Microservices
Microservices sind ein Architekturmuster der Informationstechnik, bei dem komplexe Anwendungssoftware aus unabhängigen Prozessen generiert wird, die untereinander mit sprachunabhängigen Programmierschnittstellen kommunizieren. Die Dienste sind weitgehend entkoppelt und erledigen eine kleine Aufgabe. So ermöglichen sie einen modularen Aufbau von Anwendungssoftware.[1][2]
Philosophie und Details
Der Gedanke hinter Microservices entspricht weitgehend dem der Unix-Philosophie („Do One Thing and Do It Well“, frei übersetzt: „Erledige nur eine Aufgabe und erledige sie gut“). Die Dienste sollten üblicherweise die folgenden Eigenschaften haben:
- Die Services können einfach ersetzt werden.

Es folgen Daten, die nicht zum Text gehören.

theorem CausesLegal.raiseIf {s : State} (h : CausesLegal s) (b : Bool) (c : Cause) : CausesLegal (s.raiseIf b c) := by
  cases b with
  | false => exact h
  | true => exact h.raise c

theorem CausesLegal.raiseTimes {s : State} (h : CausesLegal s) (c : Cause) (n : Nat) : CausesLegal (s.raiseTimes c n) := by
  induction n generalizing s with
  | zero => exact h
  | succ n ih => exact ih (h.raise c)

/-- A rise of the score may raise LINE_DEGRADED (R53). -/
theorem CausesLegal.scoreUp {s : State} (h : CausesLegal s) : CausesLegal s.scoreUp := by
  refine CausesLegal.raiseIf ?_ _ _
  exact h

/-- A refused CUE raises CUE_DROPPED (R46). -/
theorem CausesLegal.offer {s : State} (h : CausesLegal s) (f : TxFrame) : CausesLegal (s.offer f) := by
  unfold State.offer
  split
  · split
    · exact h
    · exact h.raiseIf _ _
  · exact h

/-- A full pending list raises CUE_DROPPED (R120). -/
theorem CausesLegal.actCue {s : State} (h : CausesLegal s) (c : Cue) : CausesLegal (s.actCue c) := by
  unfold State.actCue
  split
  · exact h.congr (by simp)
  · split
    · exact h.congr (by simp)
    · unfold State.offerPending
      split
      · exact h.raise _
      · split
        · exact h
        · exact h

theorem CausesLegal.originate {s : State} (h : CausesLegal s) (n : Fin 2) : CausesLegal (s.originate n) := by
  refine CausesLegal.offer (CausesLegal.actCue ?_ _) _
  exact h

theorem CausesLegal.originateOnRise {s : State} (h : CausesLegal s) (before : State) (n : Fin 2) :
    CausesLegal (s.originateOnRise before n) := by
  unfold State.originateOnRise
  split
  · exact h.originate n
  · exact h

/-- A dropped frame raises the cause of its kind (R45). -/
theorem CausesLegal.failAttempt {s : State} (h : CausesLegal s) (st : Staged) : CausesLegal (s.failAttempt st) := by
  unfold State.failAttempt
  split
  · have hleft : CausesLegal (s.setLine { s.line with stage := none }) := h
    unfold State.raiseDrop
    split
    · exact hleft.raise _
    · exact hleft.raise _
    · exact hleft.raise _
    · exact hleft
    · exact hleft
  · exact h

/-- A delivered frame may raise PEER_OVERFLOW or CUE_DROPPED (R25, R120). -/
theorem CausesLegal.deliver {s : State} (h : CausesLegal s) (f : Frame) : CausesLegal (s.deliver f) := by
  unfold State.deliver
  split
  · unfold State.deliverStatus
    split
    · exact h
    · rename_i c hc
      have hstored : CausesLegal (s.setPeers (peersAfterStatus s.peers f.sender.toNat c)) := h
      exact (hstored.raiseIf (statusOverflows s.peers f.sender.toNat) .peerOverflow).congr (by simp)
  · exact h.congr (by simp)
  · unfold State.deliverCue
    split
    · exact h
    · split
      · exact h.congr (by simp)
      · unfold State.acceptCue
        split
        · dsimp only
          split
          · exact h
          · refine CausesLegal.actCue ?_ _
            exact h
        · exact h
  · unfold State.deliverRecall
    split
    · exact h.offer _
    · exact h

theorem CausesLegal.clash {s : State} (h : CausesLegal s) : CausesLegal s.clash := by
  unfold State.clash
  split
  · exact (h.raise .addressClash).congr rfl
  · exact (h.raise .addressClash).congr (by simp)

theorem CausesLegal.lineStuck {s : State} (h : CausesLegal s) : CausesLegal s.lineStuck := by
  unfold State.lineStuck
  dsimp only
  split
  · exact (h.raise .lineStuck).congr rfl
  · exact (h.raise .lineStuck).congr (by simp)

theorem CausesLegal.enterListen {s : State} (h : CausesLegal s) : CausesLegal s.enterListen := by
  refine CausesLegal.offer ?_ _
  exact h

theorem CausesLegal.endStartingIfDone {s : State} (h : CausesLegal s) : CausesLegal s.endStartingIfDone := by
  unfold State.endStartingIfDone
  split
  · refine CausesLegal.enterListen ?_
    exact h
  · exact h

/-- An entry into STARTING clears the record (R159). -/
theorem enterStarting_causes (s : State) : s.enterStarting.node.causes = Vector.replicate 12 .clear := rfl

theorem startNode_causesLegal (s : State) : CausesLegal s.startNode := by
  unfold State.startNode
  exact CausesLegal.endStartingIfDone (.of_clear (by simp [enterStarting_causes]))

theorem restartNode_causesLegal (s : State) : CausesLegal s.restartNode := by
  unfold State.restartNode
  exact CausesLegal.endStartingIfDone (.of_clear (by simp [enterStarting_causes]))

/-- Each passage of a split counter to 3 raises PHASE_SPLIT (R33). -/
theorem CausesLegal.checkSplit {s : State} (h : CausesLegal s) : CausesLegal s.checkSplit := by
  unfold State.checkSplit
  refine CausesLegal.raiseTimes ?_ _ _
  exact h

/-- Each loop that turns on raises BACKUP_ON (R108). -/
theorem CausesLegal.judgeBackups {s : State} (h : CausesLegal s) : CausesLegal s.judgeBackups := by
  unfold State.judgeBackups
  refine CausesLegal.raiseTimes ?_ _ _
  exact h

theorem CausesLegal.finishExpiry {s : State} (h : CausesLegal s) : CausesLegal s.finishExpiry := by
  unfold State.finishExpiry
  split
  · refine CausesLegal.offer ?_ _
    exact h
  · split
    · refine CausesLegal.offer ?_ _
      exact h
    · exact h
  · exact h

theorem CausesLegal.offerFogChange {s : State} (h : CausesLegal s) (before : FogLevel) :
    CausesLegal (s.offerFogChange before) := by
  unfold State.offerFogChange
  split
  · exact h.offer _
  · split
    · exact h.offer _
    · exact h

/-- What Fog Guard re-derives leaves the record (R78, R85). -/
theorem CausesLegal.rederiveE {s : State} (h : CausesLegal s) : CausesLegal s.rederiveE := h

theorem CausesLegal.rederiveFlood {s : State} (h : CausesLegal s) : CausesLegal s.rederiveFlood := h

theorem CausesLegal.evaluateFog {s : State} (h : CausesLegal s) : CausesLegal s.evaluateFog := by
  have hjudged : CausesLegal (s.setFog (s.fog.evaluate s.cfg.fog (marginInputs s) (readBinding s .fogBeam))) := h
  unfold State.evaluateFog
  dsimp only
  split
  · exact hjudged.raiseIf _ _
  · exact CausesLegal.offerFogChange (hjudged.raiseIf _ _).rederiveE _

theorem CausesLegal.evaluateIce {s : State} (h : CausesLegal s) : CausesLegal s.evaluateIce := by
  unfold State.evaluateIce
  split
  · exact h
  · rename_i r hr
    have hjudged : CausesLegal (s.setIce (s.ice.evaluate s.cfg.ice (iceInputs s r))) := h
    dsimp only
    split
    · exact hjudged.raiseIf _ _
    · exact (hjudged.raiseIf _ _).rederiveFlood

/-- Every case of `Event` keeps the cause record legal. -/
theorem Event.causesLegal {c : Instr} {s t : State} (hs : CausesLegal s) (h : Event c s t) : CausesLegal t := by
  cases h with
  | powerOn | pinAssertion => exact .of_clear rfl
  | start p q hc hunset =>
    exact (startNode_causesLegal (s.setPort p)).congr (by simp)
  | restart p q hc hop =>
    exact (restartNode_causesLegal (s.setPort p)).congr (by simp)
  | ack set p =>
    intro i
    obtain ⟨hcount, hflag⟩ := hs i
    simp only [State.setPort_node, State.setNode_node, mapAt_getElem, CauseEntry.acked]
    split
    · exact ⟨hcount, nofun⟩
    · exact ⟨hcount, hflag⟩
  | pulse n p q hop =>
    have hported : CausesLegal (s.setPort p) := hs
    exact (hported.originate n).congr rfl
  | zeroConvert n raw hc hdue =>
    refine CausesLegal.endStartingIfDone (CausesLegal.raiseIf ?_ _ _)
    exact hs
  | convert n raw hdue =>
    refine CausesLegal.raiseIf ?_ _ _
    exact hs
  | expirePeriod hc hop =>
    have hshare : CausesLegal s.evaluateShare := hs.congr (by simp)
    exact hshare.checkSplit.finishExpiry
  | receive f hc hv hop hidle =>
    have hclosed : CausesLegal (s.scoreDown.setAccess .closed) := hs
    unfold State.receiveValid
    dsimp only
    split
    · exact hclosed.clash
    · exact hclosed.deliver f
  | invalid hcan => exact hs.scoreUp.congr rfl
  | slotStart k hop hidle => exact hs.congr (by simp)
  | collision st hsend hst => exact (hs.failAttempt st).congr rfl
  | disturbance st hsend hst => exact (hs.scoreUp.failAttempt st).congr rfl
  | stuckLine hc hop => exact hs.lineStuck
  | stuckLineEnd hc hstuck hidle =>
    unfold State.endStuckLine
    split
    · exact hs.enterListen.offer _
    · exact hs.enterListen
  | ice hop => exact hs.evaluateIce
  | fog hop => exact hs.evaluateFog
  | backup hop =>
    exact hs.judgeBackups
  | sample b hop =>
    have hsampled : CausesLegal (s.setBoard b).sampleRecords := hs
    exact (hsampled.originateOnRise _ 0).originateOnRise _ 1
  | _ => exact hs.congr (by simp [State.touchPort])

/-- Settles O7: idle steps touch the generators alone, and every case of `Event` keeps the cause record legal. -/
theorem stepKeepsCausesLegal : Obligations.StepKeepsCausesLegal :=
  fun _ _ hs h => step_keeps (P := CausesLegal) (fun _ _ hs => hs) (fun _ hs => hs) (fun _ _ _ => Event.causesLegal) hs h

end Sys2Proof.Machine

/-!
PROOFS. The effective fog level, its outputs and the flood in view stay tied to what they are formed from (O9).
-/
namespace Sys2Proof.Machine

/-- What Fog Guard reads of an entry (R78, R85). -/
def PeerEntry.reports (e : PeerEntry) : FogLevel × Bool := (e.fog, e.flood)

/-- Tables that report the same satisfy the same ties. -/
theorem forall_reports_iff {l m : List PeerEntry} (h : l.map PeerEntry.reports = m.map PeerEntry.reports)
    (P : FogLevel × Bool → Prop) : (∀ e ∈ l, P e.reports) ↔ ∀ e ∈ m, P e.reports := by
  rw [← List.forall_mem_map (P := P), h, List.forall_mem_map]

theorem exists_reports_iff {l m : List PeerEntry} (h : l.map PeerEntry.reports = m.map PeerEntry.reports)
    (P : FogLevel × Bool → Prop) : (∃ e ∈ l, P e.reports) ↔ ∃ e ∈ m, P e.reports := by
  have hmap : ∀ k : List PeerEntry, (∃ e ∈ k, P e.reports) ↔ ∃ r ∈ k.map PeerEntry.reports, P r := fun k => by simp
  rw [hmap, h, ← hmap]

/-- Fog Guard, the entries' reports and the flood timer stand, and the node stays configured as it was. -/
theorem FogLegal.congr {s t : State} (h : FogLegal s) (hfog : t.fog = s.fog)
    (hpeers : t.peers.map PeerEntry.reports = s.peers.map PeerEntry.reports) (htimer : t.ice.floodTimer = s.ice.floodTimer)
    (hcfg : t.node.state ≠ .unset → s.node.state ≠ .unset ∧ t.cfg = s.cfg) : FogLegal t := by
  obtain ⟨hmargin, hown, ⟨hhigh, hentries, hattained⟩, hfan, hflood, hregen⟩ := h
  unfold FogLegal
  rw [hfog, htimer]
  refine ⟨hmargin, hown, ⟨hhigh, ?_, ?_⟩, hfan, ?_, fun hset => ?_⟩
  · exact (forall_reports_iff hpeers fun r => fogCode r.1 ≤ fogCode s.fog.effectiveLevel).mpr hentries
  · exact hattained.imp_right (exists_reports_iff hpeers fun r => r.1 = s.fog.effectiveLevel).mpr
  · rw [hflood]
    exact or_congr_right (exists_reports_iff hpeers fun r => r.2 = true).symm
  · obtain ⟨hbefore, hsame⟩ := hcfg hset
    rw [hsame]
    exact hregen hbefore

/-- Everything Fog Guard's ties read stands. -/
theorem FogLegal.of_same {s t : State} (h : FogLegal s) (hfog : t.fog = s.fog) (hpeers : t.peers = s.peers) (hice : t.ice = s.ice)
    (hstate : t.node.state = s.node.state) (hcfg : t.cfg = s.cfg) : FogLegal t :=
  h.congr hfog (by rw [hpeers]) (by rw [hice]) fun hset => ⟨hstate ▸ hset, hcfg⟩

/-- The same after a move between configured node states. -/
theorem FogLegal.of_move {s t : State} (h : FogLegal s) (hfog : t.fog = s.fog) (hpeers : t.peers = s.peers) (hice : t.ice = s.ice)
    (hcfg : t.cfg = s.cfg) (hset : s.node.state ≠ .unset) : FogLegal t :=
  h.congr hfog (by rw [hpeers]) (by rw [hice]) fun _ => ⟨hset, hcfg⟩

/-- In LISTEN, RUN and MUTE the node is configured. -/
theorem ne_unset_of_operating {s : State} (h : s.operating = true) : s.node.state ≠ .unset := by
  intro hunset
  rw [State.operating, hunset] at h
  cases h

/-- A fan on exactly from ACT upward (R87). -/
theorem fanOf_iff (x : FogLevel) : fanOf x = true ↔ 2 ≤ fogCode x := by cases x <;> decide

/-- The ties after E was re-derived, from those E does not reach (R85 to R87). -/
theorem rederiveE_fogLegal {s : State} (hmargin : s.fog.marginState ≠ .fog) (hown : s.fog.own = .fog ↔ s.fog.beamFog = true)
    (hflood : s.fog.floodInView = true ↔ 0 < s.ice.floodTimer ∨ ∃ e ∈ s.peers, e.flood = true) : FogLegal s.rederiveE :=
  ⟨hmargin, hown, highestFog_spec s.fog.own s.peers, fanOf_iff _, hflood, fun _ => ⟨rfl, rfl⟩⟩

/-- The flood in view as re-derived (R78). -/
theorem rederiveFlood_iff (s : State) :
    s.rederiveFlood.fog.floodInView = true ↔ 0 < s.ice.floodTimer ∨ ∃ e ∈ s.peers, e.flood = true := by
  simp [State.rederiveFlood, IceLive.flood]

/-- A report of the Peer Table re-derives all that reads the entries (R31). -/
theorem reportPeers_fogLegal {s : State} (hmargin : s.fog.marginState ≠ .fog)
    (hown : s.fog.own = .fog ↔ s.fog.beamFog = true) : FogLegal s.reportPeers :=
  rederiveE_fogLegal hmargin hown (rederiveFlood_iff s)

/-- Fog Guard cleared, with an empty table and no flood, satisfies its ties (Table 5-5). -/
theorem FogLegal.of_clear {t : State} (hmargin : t.fog.marginState = .clear) (hown : t.fog.own = .clear)
    (hbeam : t.fog.beamFog = false) (hlevel : t.fog.effectiveLevel = .clear) (hfan : t.fog.fanDemand = false)
    (hview : t.fog.floodInView = false) (hpeers : t.peers = []) (htimer : t.ice.floodTimer = 0)
    (hregen : t.node.state ≠ .unset → t.fog.regen = t.cfg.fog.regen .clear ∧ t.fog.curtail = t.cfg.fog.curtail .clear) :
    FogLegal t := by
  unfold FogLegal
  rw [hmargin, hown, hbeam, hlevel, hfan, hview, hpeers, htimer]
  refine ⟨nofun, ⟨nofun, nofun⟩, ⟨Nat.le_refl _, nofun, .inl rfl⟩, by decide, by simp, hregen⟩

/-- An entry into STARTING clears Fog Guard (Table 5-5). -/
theorem enterStarting_fogLegal (s : State) : FogLegal s.enterStarting :=
  .of_clear rfl rfl rfl rfl rfl rfl rfl rfl fun _ => ⟨rfl, rfl⟩

/-! ### The fog evaluation -/

/-- The hysteresis judgement never gives FOG (Table 5-3). -/
theorem judgeMargin_ne_fog (cfg : FogConfig) (eff : Int) (before : FogLevel) : judgeMargin cfg eff before ≠ .fog := by
  unfold judgeMargin
  (repeat' split) <;> nofun

/-- The judgement without hysteresis never gives FOG (R79). -/
theorem judgePlain_ne_fog (cfg : FogConfig) (eff : Int) : judgePlain cfg eff ≠ .fog := by
  unfold judgePlain
  (repeat' split) <;> nofun

/-- The unavailability floor gives FOG to none (R77). -/
theorem unavailabilityFloor_ne_fog {level : FogLevel} (failures : Nat) (h : level ≠ .fog) :
    unavailabilityFloor failures level ≠ .fog := by
  unfold unavailabilityFloor
  split
  · nofun
  · exact h

theorem marginOnLeaving_ne_fog (cfg : FogConfig) (hasMargin : Bool) (f : FogLive) : marginOnLeaving cfg hasMargin f ≠ .fog := by
  unfold marginOnLeaving
  split
  · exact unavailabilityFloor_ne_fog _ (judgePlain_ne_fog _ _)
  · nofun

/-- Watching for beam fog leaves the margin state (R80). -/
theorem beamWatch_marginState (cfg : FogConfig) (b : Int) (f : FogLive) : (f.beamWatch cfg b).marginState = f.marginState := by
  unfold FogLive.beamWatch
  dsimp only
  (repeat' split) <;> rfl

/-- Leaving beam fog takes the judgement without hysteresis (R81). -/
theorem beamClearing_marginState (cfg : FogConfig) (hasMargin : Bool) (b : Int) (f : FogLive) :
    (f.beamClearing cfg hasMargin b).marginState = marginOnLeaving cfg hasMargin f ∨
      (f.beamClearing cfg hasMargin b).marginState = f.marginState := by
  unfold FogLive.beamClearing
  dsimp only
  generalize (if cfg.beamThreshold + cfg.beamHysteresis ≤ b then f.clearRun + 1 else 0) = run
  split
  · exact .inl rfl
  · exact .inr rfl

- Der Umfang eines Microservices sollte für jedes Teammitglied überschaubar sein.
- Ein Microservice sollte vom zuständigen Team (üblicherweise 5 bis 7 Entwickler) mit vertretbarem Zeitaufwand (z. B. innerhalb eines Monats) neu erstellt und ersetzt werden können.
- Ein Microservice sollte einen Bounded Context im Sinne von Domain-driven Design implementieren.
- Die Dienste haben eine einzige Geschäftsfunktion. Sie können beispielsweise einen Bestellvorgang, die Registrierung oder die Rechnungserstellung umfassen, jedoch nicht mehrere dieser Dinge.
- Der Nutzen für den Benutzer steht im Mittelpunkt.
- Die Kernfunktionalität sollte frühzeitig ausgeliefert werden, um einen möglichst frühen Nutzen bereitzustellen.
- Schnittstellen sollten, z. B. über Humane Registries, selbstdokumentierend sein. Beispielsweise Swagger für JSON-basierte REST-Services.
- Nach der Bereitstellung einer neuen Version des Services muss die alte Version des Endpunktes für eine bestimmte Zeit weiter bereitgestellt werden.
- Ein Microservice wird nur von einem Team entwickelt. So sorgt das Gesetz von Conway dafür, dass die Architektur auch durch organisatorische Maßnahmen abgesichert wird. Ebenso kann ein Team für mehrere fachlich zusammenhängende Microservices verantwortlich sein.
- Kommunikationsoverhead und Interessenskonflikte zwischen Teams werden vermieden.
- Die Schnittstellen verstecken Implementierungsdetails.
- Es werden dabei bevorzugt Standardverfahren mit geringem Overhead, wie REST, eingesetzt.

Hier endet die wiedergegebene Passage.